Now Acorda, best known for dafampridine (Ampyra, the drug that helps improve walking in multiple sclerosis patients), will take on the responsibility of seeing CVT-301 through and getting a return on its investment. Cohen said the FDA has indicated Acorda will have to run one additional efficacy study, and additional safety studies to win approval. The drug, which is self-administered via a pen-sized device, hasn’t been shown any significant safety signals to this point, such as troublesome dyskinesia (involuntary muscle movements), though Acorda will have to show those good signs continue in an additional trial.
Cohen said that Acorda has been following Civitas closely since the fall of 2012, and that it gives the company a late-stage asset “squarely within Acorda’s scientific focus,” the chance to begin generating revenue outside the U.S. (Civitas owned worldwide rights to CVT-301, and Biogen Idec has non-U.S. rights to dalfampridine), and a technology it can use to develop other therapies.
“This is something that is potentially applicable wherever you have drugs with similar quantities that are required and which for whatever reason are not optimal when delivered through an oral route,” Cohen said, without identifying specific opportunities. “You can load far more drug substance into it for delivery then you can for other inhalable technologies.”
Cohen said there are about 350,000 of the roughly 1 million Parkinson’s patients in the U.S. that could benefit from CVT-301, and is projecting about $500 million in U.S. peak sales for the drug—should it succeed in Phase 3 and ultimately win regulatory approval.
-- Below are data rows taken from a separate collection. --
/-! ### The relation -/

/-- The four invariants of `s` hold of `t`: canonical memory, a legal mode, an aligned pc, and buffers within their depths. -/
structure Keeps (s t : State) : Prop where
  mem : s.MemWf → t.MemWf
  mode : s.ModeOk → t.ModeOk
  pc : s.PcAligned → t.PcAligned
  fit : s.BuffersFit → t.BuffersFit

theorem Keeps.refl (s : State) : Keeps s s := ⟨id, id, id, id⟩

theorem Keeps.trans {s t u : State} (h : Keeps s t) (k : Keeps t u) : Keeps s u :=
  ⟨k.mem ∘ h.mem, k.mode ∘ h.mode, k.pc ∘ h.pc, k.fit ∘ h.fit⟩

/-- A change that leaves the pc and the CPSR alone. -/
theorem Keeps.of_eq {s t : State} (hpc : t.pc = s.pc) (hc : t.cpsr = s.cpsr) (hu : t.unrecoverable = s.unrecoverable)
    (mem : KeepsWf s t) (fit : KeepsFit s t) : Keeps s t where
  mem := mem
  mode := by rw [State.ModeOk, State.ModeOk, hc, hu]; exact id
  pc := by rw [State.PcAligned, State.PcAligned, State.instrLen, State.instrLen, hpc, hc]; exact id
  fit := fit

theorem Works.keeps {s u : State} (h : Works s u) : Keeps s u where
  mem := h.wf
  mode := by rw [State.ModeOk, State.ModeOk, h.mode, h.unrecoverable]; exact id
  pc := h.pcAligned_iff.mpr
  fit := h.fit

/-! ### The pc and the mode -/

/-- A change of the flags alone. -/
theorem keeps_flags {s : State} {p : Psr} (h : p = { s.cpsr with n := p.n, z := p.z, c := p.c, v := p.v, q := p.q }) :
    Keeps s { s with cpsr := p } where
  mem := id
  mode := by unfold State.ModeOk; rw [h]; exact id
  pc := by unfold State.PcAligned State.instrLen; rw [h]; exact id
  fit := id

/-- The next instruction in sequence is aligned as this one is (R38). -/
theorem keeps_advance (s : State) : Keeps s s.advance where
  mem := id
  mode := id
  pc := by
    unfold State.PcAligned
    show s.pc.toNat % s.instrLen = 0 → (s.pc + BitVec.ofNat 32 s.instrLen).toNat % s.instrLen = 0
    rw [BitVec.toNat_add, BitVec.toNat_ofNat]
    unfold State.instrLen
    split <;> omega
  fit := id

theorem keeps_branchTo {s : State} {a : Word} (h : s.PcAligned → a.toNat % s.instrLen = 0) : Keeps s (s.branchTo a) :=
  ⟨id, id, h, id⟩

theorem keeps_exchange {s : State} {t : Bool} {a : Word} (h : s.PcAligned → a.toNat % (if t then 2 else 4) = 0) :
    Keeps s ((s.setT t).branchTo a) := ⟨id, id, h, id⟩

/-- A write of the whole CPSR together with a pc for it; an illegal mode makes the core unrecoverable (R46). -/
theorem keeps_putCpsr_pc {s : State} {p : Psr} {a : Word} (h : a.toNat % (if p.t then 2 else 4) = 0) :
    Keeps s { s.putCpsr p with pc := a } where
  mem := id
  mode := fun _ => by
    show (s.unrecoverable || !legalMode p.m) = true ∨ legalMode p.m = true
    cases legalMode p.m <;> simp
  pc := fun _ => h
  fit := id

theorem keeps_exceptionReturn {v : Word} {s t : State} (h : exceptionReturn v s = .next t) : Keeps s t := by
  obtain ⟨e, -, ⟨ht, rfl⟩ | ⟨ht, hv, rfl⟩⟩ := exceptionReturn_cases h
  · have k : Keeps s { s.putCpsr (s.spsr e) with pc := clearLow 1 v } :=
      keeps_putCpsr_pc (by rw [ht, if_pos rfl, clearLow_one_toNat]; omega)
    exact ⟨k.mem, k.mode, k.pc, k.fit⟩
  · have k : Keeps s { s.putCpsr (s.spsr e) with pc := v } :=
      keeps_putCpsr_pc (by rw [ht, if_neg Bool.false_ne_true]; exact (low_two_zero_iff v).mp hv)
    exact ⟨k.mem, k.mode, k.pc, k.fit⟩

/-- An exception enters a legal mode at a word address (R571). -/
theorem keeps_takeException (s : State) (e : Exc) : Keeps s (s.takeException e) where
  mem := by
    unfold State.MemWf
    rw [State.takeException_itcm, State.takeException_dtcm, State.takeException_ahb]
    exact id
  mode := fun _ => .inr (by rw [State.takeException_cpsr]; exact exc_mode_legal e)
  pc := fun _ => by
    rw [State.PcAligned, State.takeException_pc]
    exact aligned_of_word (vector_aligned s e) _
  fit := by
    unfold State.BuffersFit
    rw [State.takeException_ahbWB, State.takeException_itcmWB, State.takeException_dtcmWB, State.takeException_ipb]
    exact id

theorem keeps_haltAt (s : State) (view : Word) : Keeps s (s.haltAt view) := .of_eq rfl rfl rfl (.refl s) (.refl s)

theorem keeps_enterDebug (s : State) : Keeps s s.enterDebug := .of_eq rfl rfl rfl (.refl s) (.refl s)

theorem keeps_enterWatched (s : State) : Keeps s s.enterWatched := by
  unfold State.enterWatched
  split
  · exact .refl s
  · exact keeps_haltAt s _

theorem keeps_dataAbort (s : State) : Keeps s s.dataAbort := by
  rcases dataAbort_cases s with ⟨-, h⟩ | ⟨-, -, h⟩ | ⟨-, -, h⟩ <;> rw [h]
  · exact keeps_advance s
  · exact keeps_takeException s _
  · exact (keeps_takeException s _).trans (keeps_haltAt _ _)

/-! ### Instructions -/

theorem Ends.keeps {ok : Prop} {u t : State} (h : Ends ok u t) (hok : ok) : Keeps u t := by
  cases h with
  | advance hazard =>
    obtain ⟨h1, h2, h3, h4⟩ := keeps_advance u
    exact ⟨h1, h2, h3, h4⟩
  | branch a h => exact keeps_branchTo (h hok)
  | exchange b a h => exact keeps_exchange h
  | returns v t h => exact keeps_exceptionReturn h
  | exception e => exact keeps_takeException u e
  | abort => exact keeps_dataAbort u
  | halt => exact keeps_enterDebug u

theorem works_drainAll (s : State) : Works s s.drainAll := by
  have ha := (ahbFrame_drainAhbAll s).transfer (keepsWf_drainAhbAll s)
  have hi := (tcmFrame_drainTcmAll s.drainAhbAll .itcm).transfer (keepsWf_drainTcmAll _ .itcm)
  have hd := (tcmFrame_drainTcmAll (s.drainAhbAll.drainTcmAll .itcm) .dtcm).transfer (keepsWf_drainTcmAll _ .dtcm)
  exact ((ha.trans hi).trans hd).works (shrinks_drainAll s).fit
He declined, however, to specify how Acorda came to those numbers.
RBC Capital Markets analyst Michael Yee was “lukewarm” on the deal for Acorda, noting “some clinical but mostly regulatory risk for inhaled old drugs.” He cited the challenges Valencia, CA-based Mannkind (NASDAQ: MNKD), for instance, had in winning FDA approval of its inhalable insulin, Afrezza.
“Inhaled drugs like this may require specific pre-clinical and clinical data related to [pharmacokinetics], consistency, long-term chronic lung safety in animals and humans, and other regulatory data specific for inhaled drugs that sometimes aren’t always clear until during or end of regulatory reviews, which makes it particularly tricky,” he wrote in a note to investors. “Granted this is a long term risk that should be manageable.”